> _Problem_: Each entry below should be printed exactly as given.

> _Material shown_:
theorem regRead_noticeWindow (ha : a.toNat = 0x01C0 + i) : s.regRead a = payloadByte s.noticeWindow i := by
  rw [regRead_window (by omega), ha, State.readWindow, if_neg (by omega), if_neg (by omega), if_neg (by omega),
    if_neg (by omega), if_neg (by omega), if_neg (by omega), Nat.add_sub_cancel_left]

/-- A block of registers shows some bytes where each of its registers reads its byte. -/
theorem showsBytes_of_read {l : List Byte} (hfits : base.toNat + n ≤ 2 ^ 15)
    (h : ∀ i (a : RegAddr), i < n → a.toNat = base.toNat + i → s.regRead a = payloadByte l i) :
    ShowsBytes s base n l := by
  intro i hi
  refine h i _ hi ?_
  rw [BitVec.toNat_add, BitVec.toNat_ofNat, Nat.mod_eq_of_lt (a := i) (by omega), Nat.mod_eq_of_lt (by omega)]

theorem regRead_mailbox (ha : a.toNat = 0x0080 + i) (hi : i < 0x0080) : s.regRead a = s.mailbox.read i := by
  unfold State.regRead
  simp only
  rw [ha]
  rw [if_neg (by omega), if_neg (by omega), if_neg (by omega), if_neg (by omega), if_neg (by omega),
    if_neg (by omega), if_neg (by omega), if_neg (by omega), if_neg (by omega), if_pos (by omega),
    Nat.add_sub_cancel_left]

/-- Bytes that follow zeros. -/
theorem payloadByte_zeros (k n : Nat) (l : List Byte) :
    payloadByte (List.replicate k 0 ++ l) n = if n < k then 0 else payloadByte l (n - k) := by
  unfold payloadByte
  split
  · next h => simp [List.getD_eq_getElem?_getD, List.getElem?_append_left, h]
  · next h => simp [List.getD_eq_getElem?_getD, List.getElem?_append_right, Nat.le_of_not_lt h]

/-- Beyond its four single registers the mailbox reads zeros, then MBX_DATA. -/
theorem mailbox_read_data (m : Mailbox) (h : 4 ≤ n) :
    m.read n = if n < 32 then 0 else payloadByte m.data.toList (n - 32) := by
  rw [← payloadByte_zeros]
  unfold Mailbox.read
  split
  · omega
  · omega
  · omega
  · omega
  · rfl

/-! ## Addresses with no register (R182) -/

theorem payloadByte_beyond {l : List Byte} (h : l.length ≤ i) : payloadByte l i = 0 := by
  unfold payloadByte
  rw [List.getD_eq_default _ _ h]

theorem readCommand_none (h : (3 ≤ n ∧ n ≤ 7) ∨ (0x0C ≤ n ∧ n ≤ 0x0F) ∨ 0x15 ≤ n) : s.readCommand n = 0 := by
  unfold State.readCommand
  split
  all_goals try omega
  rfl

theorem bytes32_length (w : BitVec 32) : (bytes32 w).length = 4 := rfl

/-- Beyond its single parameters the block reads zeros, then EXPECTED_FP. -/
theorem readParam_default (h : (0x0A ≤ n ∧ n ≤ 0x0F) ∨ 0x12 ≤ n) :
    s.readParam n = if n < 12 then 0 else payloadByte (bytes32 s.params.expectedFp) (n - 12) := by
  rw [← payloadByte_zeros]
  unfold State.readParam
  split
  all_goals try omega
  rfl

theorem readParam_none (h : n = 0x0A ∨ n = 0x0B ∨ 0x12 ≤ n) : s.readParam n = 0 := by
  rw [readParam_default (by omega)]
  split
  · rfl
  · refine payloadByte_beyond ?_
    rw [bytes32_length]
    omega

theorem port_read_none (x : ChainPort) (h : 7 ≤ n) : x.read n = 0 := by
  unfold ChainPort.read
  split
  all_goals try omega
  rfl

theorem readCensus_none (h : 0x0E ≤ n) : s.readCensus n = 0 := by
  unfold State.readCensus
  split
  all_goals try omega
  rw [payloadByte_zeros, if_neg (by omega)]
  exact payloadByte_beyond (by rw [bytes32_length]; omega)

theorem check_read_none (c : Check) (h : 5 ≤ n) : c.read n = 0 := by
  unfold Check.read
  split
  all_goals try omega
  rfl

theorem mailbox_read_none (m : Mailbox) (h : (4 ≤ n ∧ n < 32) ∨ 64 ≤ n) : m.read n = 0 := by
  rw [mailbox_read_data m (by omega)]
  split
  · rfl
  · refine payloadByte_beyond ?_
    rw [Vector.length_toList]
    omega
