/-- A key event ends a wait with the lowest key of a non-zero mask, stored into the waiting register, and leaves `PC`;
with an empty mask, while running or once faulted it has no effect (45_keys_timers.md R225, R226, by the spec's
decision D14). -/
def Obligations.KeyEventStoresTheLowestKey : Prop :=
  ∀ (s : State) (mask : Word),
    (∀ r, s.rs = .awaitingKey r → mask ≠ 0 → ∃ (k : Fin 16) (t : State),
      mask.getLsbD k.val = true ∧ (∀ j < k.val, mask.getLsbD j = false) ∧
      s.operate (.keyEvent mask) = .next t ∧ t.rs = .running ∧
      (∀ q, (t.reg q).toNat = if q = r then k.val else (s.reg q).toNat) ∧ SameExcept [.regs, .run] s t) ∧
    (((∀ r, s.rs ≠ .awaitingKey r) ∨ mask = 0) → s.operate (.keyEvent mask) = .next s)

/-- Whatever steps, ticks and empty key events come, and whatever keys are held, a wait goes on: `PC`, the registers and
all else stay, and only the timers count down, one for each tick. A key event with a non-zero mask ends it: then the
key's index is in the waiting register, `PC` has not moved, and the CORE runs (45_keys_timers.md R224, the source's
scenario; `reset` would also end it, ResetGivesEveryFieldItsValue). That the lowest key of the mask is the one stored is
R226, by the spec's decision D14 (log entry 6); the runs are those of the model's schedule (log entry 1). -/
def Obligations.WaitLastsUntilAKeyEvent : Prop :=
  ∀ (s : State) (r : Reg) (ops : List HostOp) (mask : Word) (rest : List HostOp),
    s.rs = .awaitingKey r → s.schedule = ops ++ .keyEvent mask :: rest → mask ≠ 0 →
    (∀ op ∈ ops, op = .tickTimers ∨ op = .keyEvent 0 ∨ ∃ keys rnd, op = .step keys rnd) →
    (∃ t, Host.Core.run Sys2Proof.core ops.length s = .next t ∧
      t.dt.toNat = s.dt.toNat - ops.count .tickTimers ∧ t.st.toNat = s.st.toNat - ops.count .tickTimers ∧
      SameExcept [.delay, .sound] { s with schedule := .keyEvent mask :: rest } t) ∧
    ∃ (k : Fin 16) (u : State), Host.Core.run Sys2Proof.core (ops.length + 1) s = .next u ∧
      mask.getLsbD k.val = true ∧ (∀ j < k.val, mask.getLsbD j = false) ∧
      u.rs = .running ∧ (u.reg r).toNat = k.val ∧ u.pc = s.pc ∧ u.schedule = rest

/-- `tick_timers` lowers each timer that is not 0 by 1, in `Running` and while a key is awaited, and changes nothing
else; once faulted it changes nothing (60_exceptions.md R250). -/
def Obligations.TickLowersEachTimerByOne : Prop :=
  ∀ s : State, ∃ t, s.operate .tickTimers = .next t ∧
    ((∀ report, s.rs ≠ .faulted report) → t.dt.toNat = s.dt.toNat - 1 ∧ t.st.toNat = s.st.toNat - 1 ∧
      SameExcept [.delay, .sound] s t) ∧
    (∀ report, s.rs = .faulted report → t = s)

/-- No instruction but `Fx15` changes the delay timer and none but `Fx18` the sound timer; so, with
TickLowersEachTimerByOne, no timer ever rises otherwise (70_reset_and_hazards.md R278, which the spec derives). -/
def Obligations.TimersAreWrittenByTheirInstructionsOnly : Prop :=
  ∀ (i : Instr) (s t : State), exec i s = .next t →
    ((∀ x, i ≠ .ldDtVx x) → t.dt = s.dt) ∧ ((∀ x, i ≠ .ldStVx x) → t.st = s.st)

> _Answer space_:
theorem regRead_noticeWindow (ha : a.toNat = 0x01C0 + i) : s.regRead a = payloadByte s.noticeWindow i := by
  rw [regRead_window (by omega), ha, State.readWindow, if_neg (by omega), if_neg (by omega), if_neg (by omega),
    if_neg (by omega), if_neg (by omega), if_neg (by omega), Nat.add_sub_cancel_left]

/-- A block of registers shows some bytes where each of its registers reads its byte. -/
theorem showsBytes_of_read {l : List Byte} (hfits : base.toNat + n ≤ 2 ^ 15)
    (h : ∀ i (a : RegAddr), i < n → a.toNat = base.toNat + i → s.regRead a = payloadByte l i) :
    ShowsBytes s base n l := by
  intro i hi
  refine h i _ hi ?_
  rw [BitVec.toNat_add, BitVec.toNat_ofNat, Nat.mod_eq_of_lt (a := i) (by omega), Nat.mod_eq_of_lt (by omega)]

theorem regRead_mailbox (ha : a.toNat = 0x0080 + i) (hi : i < 0x0080) : s.regRead a = s.mailbox.read i := by
  unfold State.regRead
  simp only
  rw [ha]
  rw [if_neg (by omega), if_neg (by omega), if_neg (by omega), if_neg (by omega), if_neg (by omega),
    if_neg (by omega), if_neg (by omega), if_neg (by omega), if_neg (by omega), if_pos (by omega),
    Nat.add_sub_cancel_left]

/-- Bytes that follow zeros. -/
theorem payloadByte_zeros (k n : Nat) (l : List Byte) :
    payloadByte (List.replicate k 0 ++ l) n = if n < k then 0 else payloadByte l (n - k) := by
  unfold payloadByte
  split
  · next h => simp [List.getD_eq_getElem?_getD, List.getElem?_append_left, h]
  · next h => simp [List.getD_eq_getElem?_getD, List.getElem?_append_right, Nat.le_of_not_lt h]

/-- Beyond its four single registers the mailbox reads zeros, then MBX_DATA. -/
theorem mailbox_read_data (m : Mailbox) (h : 4 ≤ n) :
    m.read n = if n < 32 then 0 else payloadByte m.data.toList (n - 32) := by
  rw [← payloadByte_zeros]
  unfold Mailbox.read
  split
  · omega
  · omega
  · omega
  · omega
  · rfl

/-! ## Addresses with no register (R182) -/

theorem payloadByte_beyond {l : List Byte} (h : l.length ≤ i) : payloadByte l i = 0 := by
  unfold payloadByte
  rw [List.getD_eq_default _ _ h]

theorem readCommand_none (h : (3 ≤ n ∧ n ≤ 7) ∨ (0x0C ≤ n ∧ n ≤ 0x0F) ∨ 0x15 ≤ n) : s.readCommand n = 0 := by
  unfold State.readCommand
  split
  all_goals try omega
  rfl

theorem bytes32_length (w : BitVec 32) : (bytes32 w).length = 4 := rfl

/-- Beyond its single parameters the block reads zeros, then EXPECTED_FP. -/
theorem readParam_default (h : (0x0A ≤ n ∧ n ≤ 0x0F) ∨ 0x12 ≤ n) :
    s.readParam n = if n < 12 then 0 else payloadByte (bytes32 s.params.expectedFp) (n - 12) := by
  rw [← payloadByte_zeros]
  unfold State.readParam
  split
  all_goals try omega
  rfl

theorem readParam_none (h : n = 0x0A ∨ n = 0x0B ∨ 0x12 ≤ n) : s.readParam n = 0 := by
  rw [readParam_default (by omega)]
  split
  · rfl
  · refine payloadByte_beyond ?_
    rw [bytes32_length]
    omega

theorem port_read_none (x : ChainPort) (h : 7 ≤ n) : x.read n = 0 := by
  unfold ChainPort.read
  split
  all_goals try omega
  rfl

theorem readCensus_none (h : 0x0E ≤ n) : s.readCensus n = 0 := by
  unfold State.readCensus
  split
  all_goals try omega
  rw [payloadByte_zeros, if_neg (by omega)]
  exact payloadByte_beyond (by rw [bytes32_length]; omega)

theorem check_read_none (c : Check) (h : 5 ≤ n) : c.read n = 0 := by
  unfold Check.read
  split
  all_goals try omega
  rfl

theorem mailbox_read_none (m : Mailbox) (h : (4 ≤ n ∧ n < 32) ∨ 64 ≤ n) : m.read n = 0 := by
  rw [mailbox_read_data m (by omega)]
  split
  · rfl
  · refine payloadByte_beyond ?_
    rw [Vector.length_toList]
    omega
/-- A key event ends a wait with the lowest key of a non-zero mask, stored into the waiting register, and leaves `PC`;
with an empty mask, while running or once faulted it has no effect (45_keys_timers.md R225, R226, by the spec's
decision D14). -/
def Obligations.KeyEventStoresTheLowestKey : Prop :=
  ∀ (s : State) (mask : Word),
    (∀ r, s.rs = .awaitingKey r → mask ≠ 0 → ∃ (k : Fin 16) (t : State),
      mask.getLsbD k.val = true ∧ (∀ j < k.val, mask.getLsbD j = false) ∧
      s.operate (.keyEvent mask) = .next t ∧ t.rs = .running ∧
      (∀ q, (t.reg q).toNat = if q = r then k.val else (s.reg q).toNat) ∧ SameExcept [.regs, .run] s t) ∧
    (((∀ r, s.rs ≠ .awaitingKey r) ∨ mask = 0) → s.operate (.keyEvent mask) = .next s)

/-- Whatever steps, ticks and empty key events come, and whatever keys are held, a wait goes on: `PC`, the registers and
all else stay, and only the timers count down, one for each tick. A key event with a non-zero mask ends it: then the
key's index is in the waiting register, `PC` has not moved, and the CORE runs (45_keys_timers.md R224, the source's
scenario; `reset` would also end it, ResetGivesEveryFieldItsValue). That the lowest key of the mask is the one stored is
R226, by the spec's decision D14 (log entry 6); the runs are those of the model's schedule (log entry 1). -/
def Obligations.WaitLastsUntilAKeyEvent : Prop :=
  ∀ (s : State) (r : Reg) (ops : List HostOp) (mask : Word) (rest : List HostOp),
    s.rs = .awaitingKey r → s.schedule = ops ++ .keyEvent mask :: rest → mask ≠ 0 →
    (∀ op ∈ ops, op = .tickTimers ∨ op = .keyEvent 0 ∨ ∃ keys rnd, op = .step keys rnd) →
    (∃ t, Host.Core.run Sys2Proof.core ops.length s = .next t ∧
      t.dt.toNat = s.dt.toNat - ops.count .tickTimers ∧ t.st.toNat = s.st.toNat - ops.count .tickTimers ∧
      SameExcept [.delay, .sound] { s with schedule := .keyEvent mask :: rest } t) ∧
    ∃ (k : Fin 16) (u : State), Host.Core.run Sys2Proof.core (ops.length + 1) s = .next u ∧
      mask.getLsbD k.val = true ∧ (∀ j < k.val, mask.getLsbD j = false) ∧
      u.rs = .running ∧ (u.reg r).toNat = k.val ∧ u.pc = s.pc ∧ u.schedule = rest

/-- `tick_timers` lowers each timer that is not 0 by 1, in `Running` and while a key is awaited, and changes nothing
else; once faulted it changes nothing (60_exceptions.md R250). -/
def Obligations.TickLowersEachTimerByOne : Prop :=
  ∀ s : State, ∃ t, s.operate .tickTimers = .next t ∧
    ((∀ report, s.rs ≠ .faulted report) → t.dt.toNat = s.dt.toNat - 1 ∧ t.st.toNat = s.st.toNat - 1 ∧
      SameExcept [.delay, .sound] s t) ∧
    (∀ report, s.rs = .faulted report → t = s)

/-- No instruction but `Fx15` changes the delay timer and none but `Fx18` the sound timer; so, with
TickLowersEachTimerByOne, no timer ever rises otherwise (70_reset_and_hazards.md R278, which the spec derives). -/
def Obligations.TimersAreWrittenByTheirInstructionsOnly : Prop :=
  ∀ (i : Instr) (s t : State), exec i s = .next t →
    ((∀ x, i ≠ .ldDtVx x) → t.dt = s.dt) ∧ ((∀ x, i ≠ .ldStVx x) → t.st = s.st)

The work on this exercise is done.